Wearily, Kemir turned to face her. His head pounded. ‘Kat, I was there when the dragons who destroyed your eyrie nearly burned the alchemists into the earth. And you want me to be a shopkeeper?’ Out of the sun, it was impossible to tell whether her eyes were still dilated with dust from the boat or whether it was simply the gloom.

‘I had a dragon-rider who was sweet on me for a while,’ she said without any real trace of regret. ‘When I was still in the Palace of Alchemy. I used to slip out to meet him. He took me into a shop in the city once. There was a man there who was quite young selling herbs and roots and bark and things like that, but he sold sweet-meats too, and little cakes. My rider asked him for a potion. The man had to make it and we waited. There were children coming in all the time, and he was selling them his little cakes for a penny apiece. They were all so happy. That’s what I’d like to do.’

‘You want me to sell cakes to children?’ He couldn’t think of anything less likely.

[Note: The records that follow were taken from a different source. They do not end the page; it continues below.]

/-! ## latchGeometry -/

@[simp] theorem latchGeometry_width (s : State) : (latchGeometry s).width = s.width := rfl
@[simp] theorem latchGeometry_height (s : State) : (latchGeometry s).height = s.height := rfl
@[simp] theorem latchGeometry_bpl (s : State) : (latchGeometry s).bpl = s.bpl := rfl
@[simp] theorem latchGeometry_widthSet (s : State) : (latchGeometry s).widthSet = s.widthSet := rfl
@[simp] theorem latchGeometry_heightSet (s : State) : (latchGeometry s).heightSet = s.heightSet := rfl
@[simp] theorem latchGeometry_bplSet (s : State) : (latchGeometry s).bplSet = s.bplSet := rfl
@[simp] theorem latchGeometry_W (s : State) : (latchGeometry s).W = s.width := rfl
@[simp] theorem latchGeometry_H (s : State) : (latchGeometry s).H = s.height := rfl
@[simp] theorem latchGeometry_L (s : State) : (latchGeometry s).L = s.bpl := rfl
@[simp] theorem latchGeometry_row (s : State) : (latchGeometry s).row = s.row := rfl
@[simp] theorem latchGeometry_col (s : State) : (latchGeometry s).col = s.col := rfl
@[simp] theorem latchGeometry_wp (s : State) : (latchGeometry s).wp = s.wp := rfl
@[simp] theorem latchGeometry_b (s : State) : (latchGeometry s).b = s.b := rfl
@[simp] theorem latchGeometry_n (s : State) : (latchGeometry s).n = s.n := rfl
@[simp] theorem latchGeometry_v (s : State) : (latchGeometry s).v = s.v := rfl
@[simp] theorem latchGeometry_rv (s : State) : (latchGeometry s).rv = s.rv := rfl
@[simp] theorem latchGeometry_rl (s : State) : (latchGeometry s).rl = s.rl := rfl
@[simp] theorem latchGeometry_cnt (s : State) : (latchGeometry s).cnt = s.cnt := rfl
@[simp] theorem latchGeometry_p (s : State) : (latchGeometry s).p = s.p := rfl
@[simp] theorem latchGeometry_stat (s : State) : (latchGeometry s).stat = s.stat := rfl
@[simp] theorem latchGeometry_ok (s : State) : (latchGeometry s).ok = s.ok := rfl
@[simp] theorem latchGeometry_count (s : State) : (latchGeometry s).count = s.count := rfl
@[simp] theorem latchGeometry_cause (s : State) : (latchGeometry s).cause = s.cause := rfl
@[simp] theorem latchGeometry_pix (s : State) : (latchGeometry s).pix = s.pix := rfl
@[simp] theorem latchGeometry_pixSize (s : State) : (latchGeometry s).pixSize = s.pixSize := rfl
@[simp] theorem latchGeometry_src (s : State) : (latchGeometry s).src = s.src := rfl
@[simp] theorem latchGeometry_srcPos (s : State) : (latchGeometry s).srcPos = s.srcPos := rfl
@[simp] theorem latchGeometry_snk (s : State) : (latchGeometry s).snk = s.snk := rfl
@[simp] theorem latchGeometry_disjoint (s : State) : (latchGeometry s).disjoint = s.disjoint := rfl
@[simp] theorem latchGeometry_srcAnswers (s : State) : (latchGeometry s).srcAnswers = s.srcAnswers := rfl
@[simp] theorem latchGeometry_snkAnswers (s : State) : (latchGeometry s).snkAnswers = s.snkAnswers := rfl
@[simp] theorem latchGeometry_pixAnswers (s : State) : (latchGeometry s).pixAnswers = s.pixAnswers := rfl
@[simp] theorem latchGeometry_inbox (s : State) : (latchGeometry s).inbox = s.inbox := rfl
@[simp] theorem latchGeometry_draws (s : State) : (latchGeometry s).draws = s.draws := rfl

/-! ## setPortAnswers -/

@[simp] theorem setPortAnswers_width (p : Port) (yes : Bool) (s : State) :
    (setPortAnswers p yes s).width = s.width := by cases p <;> rfl
@[simp] theorem setPortAnswers_height (p : Port) (yes : Bool) (s : State) :
    (setPortAnswers p yes s).height = s.height := by cases p <;> rfl
@[simp] theorem setPortAnswers_bpl (p : Port) (yes : Bool) (s : State) :
    (setPortAnswers p yes s).bpl = s.bpl := by cases p <;> rfl
@[simp] theorem setPortAnswers_widthSet (p : Port) (yes : Bool) (s : State) :
    (setPortAnswers p yes s).widthSet = s.widthSet := by cases p <;> rfl
@[simp] theorem setPortAnswers_heightSet (p : Port) (yes : Bool) (s : State) :
    (setPortAnswers p yes s).heightSet = s.heightSet := by cases p <;> rfl
@[simp] theorem setPortAnswers_bplSet (p : Port) (yes : Bool) (s : State) :
    (setPortAnswers p yes s).bplSet = s.bplSet := by cases p <;> rfl
@[simp] theorem setPortAnswers_W (p : Port) (yes : Bool) (s : State) :
    (setPortAnswers p yes s).W = s.W := by cases p <;> rfl
@[simp] theorem setPortAnswers_H (p : Port) (yes : Bool) (s : State) :
    (setPortAnswers p yes s).H = s.H := by cases p <;> rfl
@[simp] theorem setPortAnswers_L (p : Port) (yes : Bool) (s : State) :
    (setPortAnswers p yes s).L = s.L := by cases p <;> rfl
@[simp] theorem setPortAnswers_row (p : Port) (yes : Bool) (s : State) :
    (setPortAnswers p yes s).row = s.row := by cases p <;> rfl
@[simp] theorem setPortAnswers_col (p : Port) (yes : Bool) (s : State) :
    (setPortAnswers p yes s).col = s.col := by cases p <;> rfl
@[simp] theorem setPortAnswers_wp (p : Port) (yes : Bool) (s : State) :
    (setPortAnswers p yes s).wp = s.wp := by cases p <;> rfl
@[simp] theorem setPortAnswers_b (p : Port) (yes : Bool) (s : State) :
    (setPortAnswers p yes s).b = s.b := by cases p <;> rfl
@[simp] theorem setPortAnswers_n (p : Port) (yes : Bool) (s : State) :
    (setPortAnswers p yes s).n = s.n := by cases p <;> rfl
@[simp] theorem setPortAnswers_v (p : Port) (yes : Bool) (s : State) :
    (setPortAnswers p yes s).v = s.v := by cases p <;> rfl
@[simp] theorem setPortAnswers_rv (p : Port) (yes : Bool) (s : State) :
    (setPortAnswers p yes s).rv = s.rv := by cases p <;> rfl
@[simp] theorem setPortAnswers_rl (p : Port) (yes : Bool) (s : State) :
    (setPortAnswers p yes s).rl = s.rl := by cases p <;> rfl
@[simp] theorem setPortAnswers_cnt (p : Port) (yes : Bool) (s : State) :
    (setPortAnswers p yes s).cnt = s.cnt := by cases p <;> rfl
@[simp] theorem setPortAnswers_p (p : Port) (yes : Bool) (s : State) :
    (setPortAnswers p yes s).p = s.p := by cases p <;> rfl
@[simp] theorem setPortAnswers_stat (p : Port) (yes : Bool) (s : State) :
    (setPortAnswers p yes s).stat = s.stat := by cases p <;> rfl
@[simp] theorem setPortAnswers_ok (p : Port) (yes : Bool) (s : State) :
    (setPortAnswers p yes s).ok = s.ok := by cases p <;> rfl
@[simp] theorem setPortAnswers_count (p : Port) (yes : Bool) (s : State) :
    (setPortAnswers p yes s).count = s.count := by cases p <;> rfl
@[simp] theorem setPortAnswers_cause (p : Port) (yes : Bool) (s : State) :
    (setPortAnswers p yes s).cause = s.cause := by cases p <;> rfl
@[simp] theorem setPortAnswers_pix (p : Port) (yes : Bool) (s : State) :
    (setPortAnswers p yes s).pix = s.pix := by cases p <;> rfl
@[simp] theorem setPortAnswers_pixSize (p : Port) (yes : Bool) (s : State) :
    (setPortAnswers p yes s).pixSize = s.pixSize := by cases p <;> rfl
@[simp] theorem setPortAnswers_src (p : Port) (yes : Bool) (s : State) :
    (setPortAnswers p yes s).src = s.src := by cases p <;> rfl
@[simp] theorem setPortAnswers_srcPos (p : Port) (yes : Bool) (s : State) :
    (setPortAnswers p yes s).srcPos = s.srcPos := by cases p <;> rfl
@[simp] theorem setPortAnswers_snk (p : Port) (yes : Bool) (s : State) :
    (setPortAnswers p yes s).snk = s.snk := by cases p <;> rfl
@[simp] theorem setPortAnswers_disjoint (p : Port) (yes : Bool) (s : State) :
    (setPortAnswers p yes s).disjoint = s.disjoint := by cases p <;> rfl
@[simp] theorem setPortAnswers_srcAnswers (p : Port) (yes : Bool) (s : State) :
    (setPortAnswers p yes s).srcAnswers = if p = .source then yes else s.srcAnswers := by cases p <;> rfl
@[simp] theorem setPortAnswers_snkAnswers (p : Port) (yes : Bool) (s : State) :
    (setPortAnswers p yes s).snkAnswers = if p = .sink then yes else s.snkAnswers := by cases p <;> rfl
@[simp] theorem setPortAnswers_pixAnswers (p : Port) (yes : Bool) (s : State) :
    (setPortAnswers p yes s).pixAnswers = if p = .buffer then yes else s.pixAnswers := by cases p <;> rfl
@[simp] theorem setPortAnswers_inbox (p : Port) (yes : Bool) (s : State) :
    (setPortAnswers p yes s).inbox = s.inbox := by cases p <;> rfl
@[simp] theorem setPortAnswers_draws (p : Port) (yes : Bool) (s : State) :
    (setPortAnswers p yes s).draws = s.draws := by cases p <;> rfl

She pressed into him as she spoke. ‘It took him an hour to make the potion my rider wanted, and he made me drink it there and then. It tasted sour, like vinegar, and it burned my mouth even though it was cold. And then he took me back to the eyrie and I bled for three days, so bad I could barely stand. I thought I was going to die. I thought he’d poisoned me. I didn’t see him again.’

‘Dawn Torpor,’ muttered Kemir. ‘I suppose you had his child in your belly. I suppose he didn’t like that.’

‘I was learning to be an alchemist, silly. I knew exactly what it was. But it was much worse than I’d heard. ‘She laughed. For a moment Kemir forgot about his throbbing arm, his headache, everything. For a moment her laugh was the most amazing thing in the world. Beautiful even. He couldn’t remember the last time he’d heard someone laugh.

Kat looked at him with a lopsided smile. ‘What?’

‘You actually want to be with me?’

She gave him that strange look that he didn’t understand. ‘You called down your dragons from the sky for me, Kemir.’

‘They weren’t mine.’

‘Before they came, when I thought I was going to die, all I could think of were the children I’d seen in that shop, buying cakes for a penny, and how happy they were.’

‘You don’t want a shop.’ Kemir chuckled, despite himself. He closed his eyes. The beer was working. Or the dust. Or something was. His head felt better, if only a little. ‘Sounds like you want a husband, that’s what you really want. A husband and sons and daughters and a quiet life doing something useful and making things grow.’ He shivered. A part of him wanted to scream and run away, but there wasn’t anywhere for it to go. And why not? Would it be so bad? Raise some strong sons. You could call one of them Sollos.

Yes. And then I could watch them die in some stupid pointless war, or be broken by some thoughtless lord, or maybe we won’t get far enough away, and Snow could eat them. No thanks.

‘Isn’t it funny? I thought those men were going to kill me, and that’s what I thought about. And something else came to me too – the Order will think I’m dead. I’m free.’

His dragons? The very idea made him want to laugh, but he was feeling too sleepy to say anything.

‘Kemir, they won’t let me be an alchemist and I don’t want to be a Scales. I don’t want to go back to the Palace of Alchemy. You said you’d guard me to the end of the world. Can you guard my shop too?’ She moved her chair around so she was beside him, squeezed herself against him.

Beer and dust worked their magic. His head was clearing. For the first time in a very long time he almost felt good. Traders came through Watersgate from everywhere. A man here could find whatever he was looking for, if he asked the right questions. Down in Plag’s Bay there were boats headed to Furymouth, two or three a day. Two weeks down the river and he’d be there. Or anywhere. They could go anywhere.

He pushed himself away from her. Looked her up and down. Nothing special. Nothing special at all. Yet she’d become the last thing he had left.

‘Boots.’ He glanced at her bare feet. ‘I owe you a pair of boots.’

She smiled, nervously. ‘Yes.’

‘Where do you want to start this shop then?’ Kemir the shopkeeper? How Sollos must be laughing at him, but secretly he’d be proud and they both knew it. Kat smiled at him and he tried to grin back. ‘I’ll stand at the door. Or I’ll stand outside all the other shops and menace people.’ There won’t be any people. We’ll be burned.